I am an Environmental Microbiologist interested in the role of water in the spread and control of water-related diseases. I'm particularly interested in how we can protect human health and aquatic environments. My teaching and research focuses on three main areas:

  • the behaviour of microbiological and chemical contaminants (e.g. viruses, bacteria, pesticides and microplastics) in engineered and natural environments; 
  • the provision of safe water and sanitation in low-income settings; and
  • the development and application of novel, low-cost methods for determining sources of contamination.

My teaching draws heavily on current and recent research projects investigating water quality in Africa (UNICEF and GCRF), Asia (Gates Foundation and GCRF), and South America (SantanderBritish Council, Newton Fund).  

Approach to teaching

My teaching is underpinned by contemporary case material drawn from my personal experience of international collaborative research in the field of water and sanitation. Modules taught include ‘Water, Sanitation and Health’, ‘Soil and Water’, ‘Global Environmental Issues’, ‘overseas Fieldwork’, ‘Skills for Research and Careers’, along with supervision of Undergraduate and Master’s level dissertations.

Much of my teaching also involves a fieldwork component to help my students contextualise the subject matter and a laboratory component to ensure that they have a sound grasp of methods used for water quality monitoring. Students who take these modules come from a variety of disciplines including Environmental Science, Geography, Biology, Chemistry, Ecology, Civil Engineers and Geology. Getting students with different, often complementary skills sets to work together across disciplines is useful preparation for the work-based challenges that await them beyond the University.

Research interests

My research career to date has focused on the development of innovative low-cost tools that tackle pressing global disease problems. In Malawi, the re-design and improved management of rural wells have provided low-income communities with safer drinking water. In Europe, new methods have identified human faecal contamination of rivers and established viral removal rates in a wastewater reuse systems. This information is helping water companies and environmental agencies to meet international standards and more effectively protect public health, by detecting, or interrupting the transmission routes of human waterborne diseases.

Supervisory Interests

I am interested in supervising postgraduate research students (MRes/PhD) in the following areas: development and application of low-cost and/or rapid water quality monitoring tools; behaviour of microorganisms (particulalry viruses) within the environment and impacts on human health; understanding environmental interactions of emerging contaminants; water and sanitation within low-income and/or emergency settings.
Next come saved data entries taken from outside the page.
-- ==== Sys2Proof/Laws/Scalar.lean ====
section
/-! SUPPORT. What scalar instructions that issue do, by shape: the lemmas that the statements about them come down to. -/

open Sys2Proof Sys2Proof.Machine

namespace Sys2Proof.Claims

/-- Sign extension of 32 bits as the bit vector's own. -/
theorem sext_eq (k : Nat) : sext 32 k = (BitVec.ofNat 32 k).toInt := by
  unfold sext
  rw [BitVec.toInt_eq_toNat_cond, BitVec.toNat_ofNat]
  split <;> split <;> omega

/-- Where a near branch goes (R136, R164). -/
theorem near_eq (th : Thread) (w : Word) : th.branchTarget w =
    th.pc + (BitVec.ofNat 32 (if lPM w then (th.readP (lPsel w)).toNat % 2 ^ 32 else lImm w)).signExtend 48 * 8 := by
  unfold Thread.branchTarget addrAdd BitVec.signExtend Thread.imm
  rw [sext_eq, BitVec.ofInt_mul]
  rfl

/-- Where a register jump goes (R164). -/
theorem far_eq (th : Thread) (w : Word) : th.jrTarget w = (th.readReg (lRs w)).setWidth 48 +
    (BitVec.ofNat 32 (if lPM w then (th.readP (lPsel w)).toNat % 2 ^ 32 else lImm w)).signExtend 48 := by
  unfold Thread.jrTarget addrAdd BitVec.signExtend Thread.imm
  rw [sext_eq]

/-- Two changes of a thread that agree on it agree on the state. -/
theorem modThr_congr {s : State} {c : CoreId} {t : Thr} {f g : Thread → Thread} (h : f (s.thr c t) = g (s.thr c t)) :
    s.modThr c t f = s.modThr c t g := by
  unfold State.modThr Core.modThr State.modCore
  have e : (s.core c).thr[t] = s.thr c t := rfl
  simp only [e, h]

/-- No change is beside the sequencing. -/
theorem beside_id : Beside id := ⟨fun _ => rfl, fun _ => ⟨rfl, rfl, rfl, rfl⟩, fun _ => rfl⟩

/-- Leading zeros by the logarithm. -/
theorem clz_eq (a : Word) : BitVec.ofNat 64 (if a = 0 then 64 else 63 - Nat.log2 a.toNat) = a.clz := by
  by_cases h : a = 0
  · subst h; decide
  · rw [if_neg h]
    have h0 : a.toNat ≠ 0 := fun h' => h (BitVec.eq_of_toNat_eq h')
    have h1 := BitVec.two_pow_sub_clz_le_toNat_of_ne_zero (by decide) h
    have h2 := BitVec.toNat_lt_two_pow_sub_clz (x := a)
    have h3 : a.clz.toNat < 64 := by
      by_contra hc
      have : 64 - a.clz.toNat = 0 := by omega
      rw [this] at h2; omega
    have : Nat.log2 a.toNat = 63 - a.clz.toNat := (Nat.log2_eq_iff h0).2 ⟨h1, by
      have e : 63 - a.clz.toNat + 1 = 64 - a.clz.toNat := by omega
      rw [e]; exact h2⟩
    apply BitVec.eq_of_toNat_eq
    rw [this, BitVec.toNat_ofNat]
    omega

/-- An integer instruction that issues yields its result (R155). -/
theorem kInt_yields {s : State} {c : CoreId} {t : Thr} {w : Word} (mk : CoreId → Thr → Word → Instr) (fn n : Nat) (g : Word → Word → Word → Word)
    (h1 : wMajor w = 1) (h2 : kRes w = 0) (h3 : kFn w = fn) (h : Issues s c t w (kRegs n w))
    (he : exec (mk c t w) s = s.done (s.kInt c t w fn n g)) {v : Word}
    (hv : g ((s.thr c t).readReg (kRs1 w)) ((s.thr c t).readReg (kRs2 w)) ((s.thr c t).readReg (kRs3 w)) = v) :
    Yields (mk c t w) s c t ((s.thr c t).writeReg (kRd w) v) := by
  subst hv
  exact yields h (mine := (fun w => wMajor w == 1 && kFn w == fn)) (by simp [*]) (irregular := (fun _ => checks [(kRes w != 0, 0x03)])) (by simp [checks, h2])
    (f := fun th => th.writeReg (kRd w) (g (th.readReg (kRs1 w)) (th.readReg (kRs2 w)) (th.readReg (kRs3 w)))) (beside_writeReg _ _ fun _ => rfl) (.inr (.inl rfl)) (does_thr fun _ _ => rfl) he

/-- An immediate instruction that issues yields its result (R157). -/
theorem imm_yields {s : State} {c : CoreId} {t : Thr} {w : Word} (mk : CoreId → Thr → Word → Instr) (major : Nat) (irr : Thread → Option Nat) (g : Thread → Word → Word)
    (h1 : wMajor w = major) (h : Issues s c t w ([lRd w, lRs w] ++ lReads w)) (hi : irr (s.thr c t) = none) (hg : ∀ th a, g (besides th) a = g th a)
    (he : exec (mk c t w) s = s.done (s.lImmediate c t w major irr g)) {v : Word}
    (hv : g (s.thr c t) ((s.thr c t).readReg (lRs w)) = v) :
    Yields (mk c t w) s c t ((s.thr c t).writeReg (lRd w) v) := by
  subst hv
  exact yields h (mine := (fun w => wMajor w == major)) (by simp [*]) (irregular := irr) hi
    (f := fun th => th.writeReg (lRd w) (g th (th.readReg (lRs w)))) (beside_writeReg _ _ fun _ => hg _ _) (.inr (.inl rfl)) (does_thr fun _ _ => rfl) he

/-- The sign-extended immediate (R142). -/
theorem immS_eq (th : Thread) (w : Word) : th.immS w = (BitVec.ofNat 32 (if lPM w then (th.readP (lPsel w)).toNat % 2 ^ 32 else lImm w)).signExtend 64 := by
  unfold Thread.immS Thread.imm BitVec.signExtend
  rw [sext_eq]

/-- A write of a P register is beside the sequencing. -/
theorem beside_writeP (r : Nat) (g : Thread → Word) (h : ∀ th, g (besides th) = g th) : Beside fun th => th.writeP r (g th) := by
  refine ⟨fun th => ?_, fun th => ?_, fun th => ?_⟩
  · rw [h]; unfold Thread.writeP; split <;> rfl
  · unfold Thread.writeP; split <;> exact ⟨rfl, rfl, rfl, rfl⟩
  · unfold Thread.writeP; split <;> rfl

/-- An instruction of the P registers that issues yields its change. -/
theorem param_yields {s : State} {c : CoreId} {t : Thr} {w : Word} (mk : CoreId → Thr → Word → Instr) (major : Nat) (regs : List Nat) (f : Thread → Thread)
    (h1 : wMajor w = major) (h0 : lPM w = false) (h : Issues s c t w regs) (hf : Beside f)
    (he : exec (mk c t w) s = s.done (s.param c t w major regs f)) : Yields (mk c t w) s c t (f (s.thr c t)) :=
  yields h (mine := (fun w => wMajor w == major)) (by simp [*]) (irregular := (fun _ => checks [(lPM w, 0x03)])) (by simp [checks, h0]) hf (.inl rfl) (does_thr fun _ _ => rfl) he

/-- Rounding leaves the registers. -/
theorem readReg_rounding (th : Thread) (r : Nat) : th.rounding.2.readReg r = th.readReg r := by
  unfold Thread.rounding; split <;> rfl

/-- Rounding leaves the place. -/
theorem wordAddr_rounding (th : Thread) : th.rounding.2.wordAddr = th.wordAddr := by
  unfold Thread.rounding; split <;> rfl

/-- Sign extension of a register's low 32 bits. -/
theorem sext_eq' (k : Word) : sext 32 k.toNat = (k.setWidth 32).toInt := by
  unfold sext
  rw [BitVec.toInt_eq_toNat_cond, BitVec.toNat_setWidth]
  split <;> split <;> omega

/-- Rounding looks only at what is beside the sequencing. -/
theorem besides_rounding (th : Thread) : (besides th).rounding = (th.rounding.1, besides th.rounding.2) := by
  unfold Thread.rounding
  have e1 : (besides th).fpctl = th.fpctl := rfl
  have e2 : (besides th).lfsr = th.lfsr := rfl
  rw [e1, e2]
  split <;> rfl

/-- Rounding leaves the sequencing. -/
theorem stays_rounding (th : Thread) : Stays th th.rounding.2 ∧ th.rounding.2.st = th.st := by
  unfold Thread.rounding
  split <;> exact ⟨⟨rfl, rfl, rfl, rfl⟩, rfl⟩

/-- An FP32 instruction that issues yields its result (R156). -/
theorem float_yields {s : State} {c : CoreId} {t : Thr} {w : Word} (mk : CoreId → Thr → Word → Instr) (fn n : Nat) (rounds : Bool) (g : RMode → Word → Word → Word → Nat × FFlags)
    (h1 : wMajor w = 2) (h2 : kRes w = 0) (h3 : kFn w = fn) (h4 : (kRegs n w).all isD = true) (h : Issues s c t w (kRegs n w))
    (he : exec (mk c t w) s = s.done (s.kFloat c t w fn n rounds g)) {th' : Thread}
    (hv : (let v := g (if rounds then (s.thr c t).rounding.1 else RMode.rne) ((s.thr c t).readReg (kRs1 w)) ((s.thr c t).readReg (kRs2 w)) ((s.thr c t).readReg (kRs3 w))
       ((if rounds then (s.thr c t).rounding.2 else s.thr c t).writeReg (kRd w) (BitVec.ofNat 64 v.1)).raiseArith v.2 (s.thr c t).wordAddr) = th') :
    Yields (mk c t w) s c t th' := by
  subst hv
  let f : Thread → Thread := fun th =>
    let v := g (if rounds then th.rounding.1 else RMode.rne) (th.readReg (kRs1 w)) (th.readReg (kRs2 w)) (th.readReg (kRs3 w))
    ((if rounds then th.rounding.2 else th).writeReg (kRd w) (BitVec.ofNat 64 v.1)).raiseArith v.2 (s.thr c t).wordAddr
  have hf : Beside f := by
    have hr : ∀ (th : Thread) fl pc, besides (th.raiseArith fl pc) = (besides th).raiseArith fl pc := fun _ _ _ => rfl
    refine ⟨fun th => ?_, fun th => ?_, fun th => ?_⟩
    · dsimp only [f]
      rw [hr, besides_writeReg, besides_rounding]
      cases rounds <;> rfl
    · cases rounds
      · exact stays_writeReg _ _ _
      · obtain ⟨⟨a1, a2, a3, a4⟩, _⟩ := stays_rounding th
        have k := stays_writeReg th.rounding.2 (kRd w) (BitVec.ofNat 64 (g th.rounding.1 (th.readReg (kRs1 w)) (th.readReg (kRs2 w)) (th.readReg (kRs3 w))).1)
        exact ⟨k.1.trans a1, k.2.1.trans a2, k.2.2.1.trans a3, k.2.2.2.trans a4⟩
    · cases rounds
      · exact st_writeReg _ _ _
      · exact (st_writeReg _ _ _).trans (stays_rounding th).2
  refine yields h (mine := (fun w => wMajor w == 2 && kFn w == fn)) (by simp [*])
    (irregular := (fun _ => checks [(kRes w != 0, 0x03), (!(kRegs n w).all isD, 0x04)])) (by simp [checks, h2, h4])
    hf (r := if FPCTL.PRECISE.get (s.thr c t).fpctl = 1 then .now else .due) (by split <;> simp) (does_thr fun v hv => ?_) he
  rw [Prod.mk.injEq]
  refine ⟨?_, ?_⟩
  · apply modThr_congr
    rw [hv]
    dsimp only [f]
    cases rounds
    · rfl
    · simp only [if_true, readReg_rounding, wordAddr_rounding]; rfl
  · rw [hv]; rfl

/-- A branch that issues goes where its condition says (R164). -/
theorem branch_ok {s : State} {c : CoreId} {t : Thr} {w : Word} (mk : CoreId → Thr → Word → Instr) (major : Nat) (p : Prop) (f : Word → Word → Bool)
    (hp : p ↔ f ((s.thr c t).readReg (lRd w)) ((s.thr c t).readReg (lRs w)) = true) (he : exec (mk c t w) s = s.done (s.branchIf c t w major f)) :
    wMajor w = major → Issues s c t w ([lRd w, lRs w] ++ lReads w) →
        (p → Goes (mk c t w) s c t (s.thr c t) ((s.thr c t).branchTarget w)) ∧ (¬p → Yields (mk c t w) s c t (s.thr c t)) := by
  intro h1 h
  constructor
  · intro hx
    refine goes h (mine := fun w => wMajor w == major) (by simp [h1]) (irregular := fun _ => none) rfl (f := id) (fun _ => rfl) (does_none fun v hv => ?_) he
    have e : f ((s.thr c t).readReg (lRd w)) ((s.thr c t).readReg (lRs w)) = true := hp.1 hx
    simp only [hv]
    have e2 : f ((s.thr c t).unenter.passGate.readReg (lRd w)) ((s.thr c t).unenter.passGate.readReg (lRs w)) = true := e
    rw [e2]
    rfl
  · intro hx
    refine yields h (mine := fun w => wMajor w == major) (by simp [h1]) (irregular := fun _ => none) rfl (f := id) beside_id (.inl rfl) (does_none fun v hv => ?_) he
    simp only [hv]
    rw [if_neg]
    exact fun h => hx (hp.2 h)

/-- A push on the return stack is beside the sequencing. -/
theorem besides_push (th : Thread) (a : Addr) (x : Thread) (h : th.push a = some x) : (besides th).push a = some (besides x) := by
  unfold Thread.push Thread.rsTrap at *
  have e1 : (besides th).rstack = th.rstack := rfl
  have e2 : (besides th).rsctl = th.rsctl := rfl
  rw [e1, e2]
  split at h
  · rename_i h0; rw [if_pos h0]; cases h; rfl
  · rename_i h0; rw [if_neg h0]
    split at h
    · cases h
    · rename_i h0; rw [if_neg h0]; cases h; rfl

/-- A call that issues pushes the place after it, or traps (R178-R180). -/
theorem calls_ok {s : State} {c : CoreId} {t : Thr} {w : Word} (mk : CoreId → Thr → Word → Instr) (target : Addr) {regs : List Nat} (h : Issues s c t w regs)
    {mine : Word → Bool} (hm : mine w = true) {irregular : Thread → Option Nat} (hi : irregular (s.thr c t) = none)
    {body : Nat → State → State × Res}
    (hb : ∀ v : State, v.thr c t = found (s.thr c t) → body ((s.core c).nextKey + 1) v = match (found (s.thr c t)).push ((s.thr c t).pc + 8) with
       | some th' => (v.modThr c t fun _ => th', .jump target)
       | none => v.pushFull c t)
    (he : exec (mk c t w) s = s.done (s.issue c t w mine irregular regs body)) :
    ((s.thr c t).rstack.length < 16 → Goes (mk c t w) s c t { s.thr c t with rstack := (s.thr c t).rstack ++ [(s.thr c t).pc + 8], rsctl := RSCTL.DEPTH.put (s.thr c t).rsctl ((s.thr c t).rstack.length + 1) } target) ∧
      (16 ≤ (s.thr c t).rstack.length → RSCTL.MODE.get (s.thr c t).rsctl ≠ 1 → Goes (mk c t w) s c t { s.thr c t with rstack := (s.thr c t).rstack.tail ++ [(s.thr c t).pc + 8], rsctl := RSCTL.LOST.put (s.thr c t).rsctl 1 } target) ∧
      (16 ≤ (s.thr c t).rstack.length → RSCTL.MODE.get (s.thr c t).rsctl = 1 → Raises (mk c t w) s c t 0x05 0 { s.thr c t with rsctl := RSCTL.UNDER.put (s.thr c t).rsctl 0 }) := by
  refine ⟨fun h1 => ?_, fun h1 h2 => ?_, fun h1 h2 => ?_⟩
  · refine goes h hm hi (f := fun th => { th with rstack := (s.thr c t).rstack ++ [(s.thr c t).pc + 8], rsctl := RSCTL.DEPTH.put (s.thr c t).rsctl ((s.thr c t).rstack.length + 1) }) (fun _ => rfl)
      (does_thr fun v hv => ?_) he
    rw [hb v hv]
    unfold Thread.push
    have e1 : (found (s.thr c t)).rstack = (s.thr c t).rstack := rfl
    have e2 : (found (s.thr c t)).rsctl = (s.thr c t).rsctl := rfl
    rw [e1, e2, if_pos h1]
    dsimp only
    rw [Prod.mk.injEq]
    refine ⟨modThr_congr ?_, rfl⟩
    rw [hv]
  · refine goes h hm hi (f := fun th => { th with rstack := (s.thr c t).rstack.tail ++ [(s.thr c t).pc + 8], rsctl := RSCTL.LOST.put (s.thr c t).rsctl 1 }) (fun _ => rfl)
      (does_thr fun v hv => ?_) he
    rw [hb v hv]
    unfold Thread.push Thread.rsTrap
    have e1 : (found (s.thr c t)).rstack = (s.thr c t).rstack := rfl
    have e2 : (found (s.thr c t)).rsctl = (s.thr c t).rsctl := rfl
    rw [e1, e2, if_neg (by omega), if_neg (by simpa using h2)]
    dsimp only
    rw [Prod.mk.injEq]
    refine ⟨modThr_congr ?_, rfl⟩
    rw [hv]
  · have k := raises h hm hi (vec := 5) (cause := 0) (va := 0) (wr := false) (f := fun th => { th with rsctl := RSCTL.UNDER.put th.rsctl 0 }) ⟨fun _ => rfl, fun _ => ⟨rfl, rfl, rfl, rfl⟩, fun _ => rfl⟩
      (fun _ => rfl) (does_thr fun v hv => ?_) he
    · exact k
    rw [hb v hv]
    unfold Thread.push Thread.rsTrap
    have e1 : (found (s.thr c t)).rstack = (s.thr c t).rstack := rfl
    have e2 : (found (s.thr c t)).rsctl = (s.thr c t).rsctl := rfl
    rw [e1, e2, if_neg (by omega), if_pos (by simpa using h2)]
    rfl

/-- A jump to no multiple of 8 raises misalignment. -/
theorem misalign_ok {s : State} {c : CoreId} {t : Thr} {w : Word} (mk : CoreId → Thr → Word → Instr) {regs : List Nat} (h : Issues s c t w regs)
    {mine : Word → Bool} (hm : mine w = true) {irregular : Thread → Option Nat} (hi : irregular (s.thr c t) = none)
    {body : Nat → State → State × Res} (a : Addr)
    (hb : ∀ v : State, v.thr c t = found (s.thr c t) → body ((s.core c).nextKey + 1) v = (v, .fault 0x04 0xA a.toNat false))
    (he : exec (mk c t w) s = s.done (s.issue c t w mine irregular regs body)) :
    Raises (mk c t w) s c t 0x04 0xA { s.thr c t with trFault := faultWord a.toNat 0xA 0 0 } := by
  obtain ⟨u, h1, h2, h3, h4⟩ := raises h hm hi beside_id (fun _ => rfl) (va := a.toNat) (wr := false) (does_none fun v hv => hb v hv) he
  refine ⟨u, h1, h2, h3.trans ?_, h4⟩
  unfold Thread.fault faultWord
  dsimp only
  rw [if_pos (by decide)]
  rfl

/-- A pop of an empty stack traps in trap mode (R180). -/
theorem under_ok {s : State} {c : CoreId} {t : Thr} {w : Word} (mk : CoreId → Thr → Word → Instr) {regs : List Nat} (h : Issues s c t w regs)
    {mine : Word → Bool} (hm : mine w = true) {irregular : Thread → Option Nat} (hi : irregular (s.thr c t) = none)
    {body : Nat → State → State × Res}
    (hb : ∀ v : State, v.thr c t = found (s.thr c t) → body ((s.core c).nextKey + 1) v = v.popEmpty c t)
    (he : exec (mk c t w) s = s.done (s.issue c t w mine irregular regs body)) :
    Raises (mk c t w) s c t 0x05 0 { s.thr c t with rsctl := RSCTL.UNDER.put (s.thr c t).rsctl 1 } := by
  have k := raises h hm hi (vec := 5) (cause := 0) (va := 0) (wr := false) (f := fun th => { th with rsctl := RSCTL.UNDER.put th.rsctl 1 }) ⟨fun _ => rfl, fun _ => ⟨rfl, rfl, rfl, rfl⟩, fun _ => rfl⟩
      (fun _ => rfl) (does_thr fun v hv => ?_) he
  · exact k
  · rw [hb v hv]
    rfl

/-- A pop takes the newest entry. -/
theorem pop_ok {th : Thread} {l : List Addr} {top : Addr} (h : th.rstack = l ++ [top]) :
    th.pop = some (top, { th with rstack := l, rsctl := RSCTL.DEPTH.put th.rsctl l.length }) := by
  unfold Thread.pop
  simp [h]

/-- An empty stack gives nothing. -/
theorem pop_none {th : Thread} (h : th.rstack = []) : th.pop = none := by
  unfold Thread.pop
  simp [h]

end Sys2Proof.Claims
end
According to French Physiologist Claude Bernard - "The science of life is a superb and dazzlingly lighted hall which may be reached only by passing through a long and ghastly kitchen." Anyone who has undertaken a doctoral degree is likely to agree with this analogy (at least at some point during their journey). As a PhD supervisor, I see my role as someone who can potentially make the kitchen a little less ghastly, or the journey slightly less arduous. I strive to provide a highly connected, supportive, nurturing international research environment with the Environment and Public Health Research and Enterprise Group.

To date I have overseen the supervision, career development and successful completion of 11 doctoral students from the UK, Italy, Portugal, Cameroon, Nigeria, Brazil and India. I am currently supervising a further 3 PhD candidates. My PhD students have originated from an equally diverse range of disciplines including Fisheries Engineering, Environmental Science, Biology, Biomolecular Science, Microbiology, Ecology, Environmental Management, Mathematics and have worked for NGO’s in Haiti (MSF), on Gates Foundation-funded research in India, on US AID-funded research into safe excreta disposal in emergencies (Cholera and Ebola treatment centres), led MRC-funded projects in Kenya, founded research groups in Brazil, and managed prestigious research laboratories in the US.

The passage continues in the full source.